Shunnal Ligade might not be a household name just yet, but it’s quite likely that you will recognise his work. His creations dot the city walls: does the portrait that keeps you company over lunch at Biggie ring a bell? How about the bulbous man in blue playing a piano at Barebones, or the golden spectacles that adorn the woman at Gilly’s? It’s all part of his philosophy: Shunnal believes in painting till he drops, on anything he can lay his hands on.

The self-professed ‘bathroom painter’ will customise the walls of your washroom, cafe or the streets down which you walk.

As a child, Shunnal was always painting, with a penchant for picking up old things that lay around the house and turning them into something new. His proclivity for Mathematics led him to believe he would be a Chartered Accountant one day, a short-lived dream, as it turns out.

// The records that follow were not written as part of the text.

/-! ### modOp -/

@[simp] theorem State.modOp_pending (s : State) (id : Nat) (f : OpEntry → OpEntry) : (s.modOp id f).pending = s.pending := rfl
@[simp] theorem State.modOp_now (s : State) (id : Nat) (f : OpEntry → OpEntry) : (s.modOp id f).now = s.now := rfl
@[simp] theorem State.modOp_freeIdx (s : State) (id : Nat) (f : OpEntry → OpEntry) : (s.modOp id f).freeIdx = s.freeIdx := rfl
@[simp] theorem State.modOp_cycle (s : State) (id : Nat) (f : OpEntry → OpEntry) : (s.modOp id f).cycle = s.cycle := rfl
@[simp] theorem State.modOp_pulses (s : State) (id : Nat) (f : OpEntry → OpEntry) : (s.modOp id f).pulses = s.pulses := rfl
@[simp] theorem State.modOp_regs (s : State) (id : Nat) (f : OpEntry → OpEntry) : (s.modOp id f).regs = s.regs := rfl
@[simp] theorem State.modOp_minSec (s : State) (id : Nat) (f : OpEntry → OpEntry) : (s.modOp id f).minSec = s.minSec := rfl
@[simp] theorem State.modOp_flash (s : State) (id : Nat) (f : OpEntry → OpEntry) : (s.modOp id f).flash = s.flash := rfl
@[simp] theorem State.modOp_hearth (s : State) (id : Nat) (f : OpEntry → OpEntry) : (s.modOp id f).hearth = s.hearth := rfl
@[simp] theorem State.modOp_out (s : State) (id : Nat) (f : OpEntry → OpEntry) : (s.modOp id f).main.out = s.main.out := rfl
@[simp] theorem State.modOp_boot (s : State) (id : Nat) (f : OpEntry → OpEntry) : (s.modOp id f).main.boot = s.main.boot := rfl
@[simp] theorem State.modOp_ash (s : State) (id : Nat) (f : OpEntry → OpEntry) : (s.modOp id f).main.ash = s.main.ash := rfl
@[simp] theorem State.modOp_power (s : State) (id : Nat) (f : OpEntry → OpEntry) : (s.modOp id f).main.power = s.main.power := rfl
@[simp] theorem State.modOp_nt (s : State) (id : Nat) (f : OpEntry → OpEntry) : (s.modOp id f).main.nt = s.main.nt := rfl
@[simp] theorem State.modOp_ma (s : State) (id : Nat) (f : OpEntry → OpEntry) : (s.modOp id f).main.ma = s.main.ma := rfl
@[simp] theorem State.modOp_up (s : State) (id : Nat) (f : OpEntry → OpEntry) : (s.modOp id f).main.up = s.main.up := rfl
@[simp] theorem State.modOp_tb (s : State) (id : Nat) (f : OpEntry → OpEntry) : (s.modOp id f).main.tb = s.main.tb := rfl
@[simp] theorem State.modOp_mp (s : State) (id : Nat) (f : OpEntry → OpEntry) : (s.modOp id f).main.mp = s.main.mp := rfl
@[simp] theorem State.modOp_em (s : State) (id : Nat) (f : OpEntry → OpEntry) : (s.modOp id f).main.em = s.main.em := rfl
@[simp] theorem State.modOp_st (s : State) (id : Nat) (f : OpEntry → OpEntry) : (s.modOp id f).main.st = s.main.st := rfl
@[simp] theorem State.modOp_sk (s : State) (id : Nat) (f : OpEntry → OpEntry) : (s.modOp id f).main.sk = s.main.sk := rfl
@[simp] theorem State.modOp_mm (s : State) (id : Nat) (f : OpEntry → OpEntry) : (s.modOp id f).main.mm = s.main.mm := rfl
@[simp] theorem State.modOp_ln (s : State) (id : Nat) (f : OpEntry → OpEntry) : (s.modOp id f).main.ln = s.main.ln := rfl
@[simp] theorem State.modOp_td (s : State) (id : Nat) (f : OpEntry → OpEntry) : (s.modOp id f).main.td = s.main.td := rfl
@[simp] theorem State.modOp_tm (s : State) (id : Nat) (f : OpEntry → OpEntry) : (s.modOp id f).main.tm = s.main.tm := rfl
@[simp] theorem State.modOp_cy (s : State) (id : Nat) (f : OpEntry → OpEntry) : (s.modOp id f).main.cy = s.main.cy := rfl
@[simp] theorem State.modOp_pc (s : State) (id : Nat) (f : OpEntry → OpEntry) : (s.modOp id f).main.pc = s.main.pc := rfl
@[simp] theorem State.modOp_wa (s : State) (id : Nat) (f : OpEntry → OpEntry) : (s.modOp id f).main.wa = s.main.wa := rfl
@[simp] theorem State.modOp_pw (s : State) (id : Nat) (f : OpEntry → OpEntry) : (s.modOp id f).main.pw = s.main.pw := rfl

/-! ### modPc -/

@[simp] theorem State.modPc_pending (s : State) (f : Picture → Picture) : (s.modPc f).pending = s.pending := rfl
@[simp] theorem State.modPc_now (s : State) (f : Picture → Picture) : (s.modPc f).now = s.now := rfl
@[simp] theorem State.modPc_freeIdx (s : State) (f : Picture → Picture) : (s.modPc f).freeIdx = s.freeIdx := rfl
@[simp] theorem State.modPc_cycle (s : State) (f : Picture → Picture) : (s.modPc f).cycle = s.cycle := rfl
@[simp] theorem State.modPc_pulses (s : State) (f : Picture → Picture) : (s.modPc f).pulses = s.pulses := rfl
@[simp] theorem State.modPc_regs (s : State) (f : Picture → Picture) : (s.modPc f).regs = s.regs := rfl
@[simp] theorem State.modPc_minSec (s : State) (f : Picture → Picture) : (s.modPc f).minSec = s.minSec := rfl
@[simp] theorem State.modPc_flash (s : State) (f : Picture → Picture) : (s.modPc f).flash = s.flash := rfl
@[simp] theorem State.modPc_hearth (s : State) (f : Picture → Picture) : (s.modPc f).hearth = s.hearth := rfl
@[simp] theorem State.modPc_out (s : State) (f : Picture → Picture) : (s.modPc f).main.out = s.main.out := rfl
@[simp] theorem State.modPc_boot (s : State) (f : Picture → Picture) : (s.modPc f).main.boot = s.main.boot := rfl
@[simp] theorem State.modPc_cmd (s : State) (f : Picture → Picture) : (s.modPc f).main.cmd = s.main.cmd := rfl
@[simp] theorem State.modPc_ash (s : State) (f : Picture → Picture) : (s.modPc f).main.ash = s.main.ash := rfl
@[simp] theorem State.modPc_power (s : State) (f : Picture → Picture) : (s.modPc f).main.power = s.main.power := rfl
@[simp] theorem State.modPc_nt (s : State) (f : Picture → Picture) : (s.modPc f).main.nt = s.main.nt := rfl
@[simp] theorem State.modPc_ma (s : State) (f : Picture → Picture) : (s.modPc f).main.ma = s.main.ma := rfl
@[simp] theorem State.modPc_up (s : State) (f : Picture → Picture) : (s.modPc f).main.up = s.main.up := rfl
@[simp] theorem State.modPc_tb (s : State) (f : Picture → Picture) : (s.modPc f).main.tb = s.main.tb := rfl
@[simp] theorem State.modPc_mp (s : State) (f : Picture → Picture) : (s.modPc f).main.mp = s.main.mp := rfl
@[simp] theorem State.modPc_em (s : State) (f : Picture → Picture) : (s.modPc f).main.em = s.main.em := rfl
@[simp] theorem State.modPc_st (s : State) (f : Picture → Picture) : (s.modPc f).main.st = s.main.st := rfl
@[simp] theorem State.modPc_sk (s : State) (f : Picture → Picture) : (s.modPc f).main.sk = s.main.sk := rfl
@[simp] theorem State.modPc_mm (s : State) (f : Picture → Picture) : (s.modPc f).main.mm = s.main.mm := rfl
@[simp] theorem State.modPc_ln (s : State) (f : Picture → Picture) : (s.modPc f).main.ln = s.main.ln := rfl
@[simp] theorem State.modPc_td (s : State) (f : Picture → Picture) : (s.modPc f).main.td = s.main.td := rfl
@[simp] theorem State.modPc_tm (s : State) (f : Picture → Picture) : (s.modPc f).main.tm = s.main.tm := rfl
@[simp] theorem State.modPc_cy (s : State) (f : Picture → Picture) : (s.modPc f).main.cy = s.main.cy := rfl
@[simp] theorem State.modPc_pc (s : State) (f : Picture → Picture) : (s.modPc f).main.pc = f s.main.pc := rfl
@[simp] theorem State.modPc_wa (s : State) (f : Picture → Picture) : (s.modPc f).main.wa = s.main.wa := rfl
@[simp] theorem State.modPc_pw (s : State) (f : Picture → Picture) : (s.modPc f).main.pw = s.main.pw := rfl

/-! ### modPeer -/

@[simp] theorem State.modPeer_pending (s : State) (m : Nat) (f : Peer → Peer) : (s.modPeer m f).pending = s.pending := rfl
@[simp] theorem State.modPeer_now (s : State) (m : Nat) (f : Peer → Peer) : (s.modPeer m f).now = s.now := rfl
@[simp] theorem State.modPeer_freeIdx (s : State) (m : Nat) (f : Peer → Peer) : (s.modPeer m f).freeIdx = s.freeIdx := rfl
@[simp] theorem State.modPeer_cycle (s : State) (m : Nat) (f : Peer → Peer) : (s.modPeer m f).cycle = s.cycle := rfl
@[simp] theorem State.modPeer_pulses (s : State) (m : Nat) (f : Peer → Peer) : (s.modPeer m f).pulses = s.pulses := rfl
@[simp] theorem State.modPeer_regs (s : State) (m : Nat) (f : Peer → Peer) : (s.modPeer m f).regs = s.regs := rfl
@[simp] theorem State.modPeer_minSec (s : State) (m : Nat) (f : Peer → Peer) : (s.modPeer m f).minSec = s.minSec := rfl
@[simp] theorem State.modPeer_flash (s : State) (m : Nat) (f : Peer → Peer) : (s.modPeer m f).flash = s.flash := rfl
@[simp] theorem State.modPeer_hearth (s : State) (m : Nat) (f : Peer → Peer) : (s.modPeer m f).hearth = s.hearth := rfl
@[simp] theorem State.modPeer_out (s : State) (m : Nat) (f : Peer → Peer) : (s.modPeer m f).main.out = s.main.out := rfl
@[simp] theorem State.modPeer_boot (s : State) (m : Nat) (f : Peer → Peer) : (s.modPeer m f).main.boot = s.main.boot := rfl
@[simp] theorem State.modPeer_cmd (s : State) (m : Nat) (f : Peer → Peer) : (s.modPeer m f).main.cmd = s.main.cmd := rfl
@[simp] theorem State.modPeer_ash (s : State) (m : Nat) (f : Peer → Peer) : (s.modPeer m f).main.ash = s.main.ash := rfl
@[simp] theorem State.modPeer_power (s : State) (m : Nat) (f : Peer → Peer) : (s.modPeer m f).main.power = s.main.power := rfl
@[simp] theorem State.modPeer_nt (s : State) (m : Nat) (f : Peer → Peer) : (s.modPeer m f).main.nt = s.main.nt := rfl
@[simp] theorem State.modPeer_ma (s : State) (m : Nat) (f : Peer → Peer) : (s.modPeer m f).main.ma = s.main.ma := rfl
@[simp] theorem State.modPeer_up (s : State) (m : Nat) (f : Peer → Peer) : (s.modPeer m f).main.up = s.main.up := rfl
@[simp] theorem State.modPeer_tb (s : State) (m : Nat) (f : Peer → Peer) : (s.modPeer m f).main.tb = s.main.tb := rfl
@[simp] theorem State.modPeer_mp (s : State) (m : Nat) (f : Peer → Peer) : (s.modPeer m f).main.mp = s.main.mp := rfl
@[simp] theorem State.modPeer_em (s : State) (m : Nat) (f : Peer → Peer) : (s.modPeer m f).main.em = s.main.em := rfl
@[simp] theorem State.modPeer_st (s : State) (m : Nat) (f : Peer → Peer) : (s.modPeer m f).main.st = s.main.st := rfl
@[simp] theorem State.modPeer_mm (s : State) (m : Nat) (f : Peer → Peer) : (s.modPeer m f).main.mm = s.main.mm := rfl
@[simp] theorem State.modPeer_ln (s : State) (m : Nat) (f : Peer → Peer) : (s.modPeer m f).main.ln = s.main.ln := rfl
@[simp] theorem State.modPeer_td (s : State) (m : Nat) (f : Peer → Peer) : (s.modPeer m f).main.td = s.main.td := rfl
@[simp] theorem State.modPeer_tm (s : State) (m : Nat) (f : Peer → Peer) : (s.modPeer m f).main.tm = s.main.tm := rfl
@[simp] theorem State.modPeer_cy (s : State) (m : Nat) (f : Peer → Peer) : (s.modPeer m f).main.cy = s.main.cy := rfl
@[simp] theorem State.modPeer_pc (s : State) (m : Nat) (f : Peer → Peer) : (s.modPeer m f).main.pc = s.main.pc := rfl
@[simp] theorem State.modPeer_wa (s : State) (m : Nat) (f : Peer → Peer) : (s.modPeer m f).main.wa = s.main.wa := rfl
@[simp] theorem State.modPeer_pw (s : State) (m : Nat) (f : Peer → Peer) : (s.modPeer m f).main.pw = s.main.pw := rfl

He was still a PUC student when he realised that his academic compulsions were a bore; things got so bad that Shunnal approached his father with his plan to drop out of college altogether. “Making a career out of art or graffiti didn’t strike me at once. It took me time to figure out where I belonged. I have been around, speaking to artists and understanding different art forms. That’s my word of advice to other artists, too: Take your time to learn, don’t pressurise yourself.”

He never could reconcile himself to the idea of art being confined to a gallery or a traditional canvas: the streets are his playground and Bengaluru, his inspiration. “Streets are more real. They are free. You can create any art that appeals to you: a message in writing, a drawing of a face, an abstract pattern – anything.” This love for graffiti opened up a vista of new urban experiences: He has travelled to Sri Lanka, Nepal and a host of other places to check out street art.

You can recognise his work through the trademark peace sign or a set of eyes. The former is a symbol of the calm that art provides, he explains. The latter is a tongue-in-cheek nod to cops, who constantly prowl the streets in search of creative renegades like Shunnal! He sneaks out onto the streets in the dead of night and generously proffers a tip: “A female companion and a Gandhi stencil will help you a great deal when the cops arrive!”

Shunnal has painted on everything he can lay his hands on, from helmets to walls and is constantly striving to learn new mediums like sculpting and wood texturing. At SoS, he welcomes artists across mediums. “Always remember who you are and where you come from and never stop painting,” says Shunnal as he takes his leave and heads off towards his newest canvas.

The exhibition is on at Church Street Social, NUMA Building, Church Street, in Bengaluru.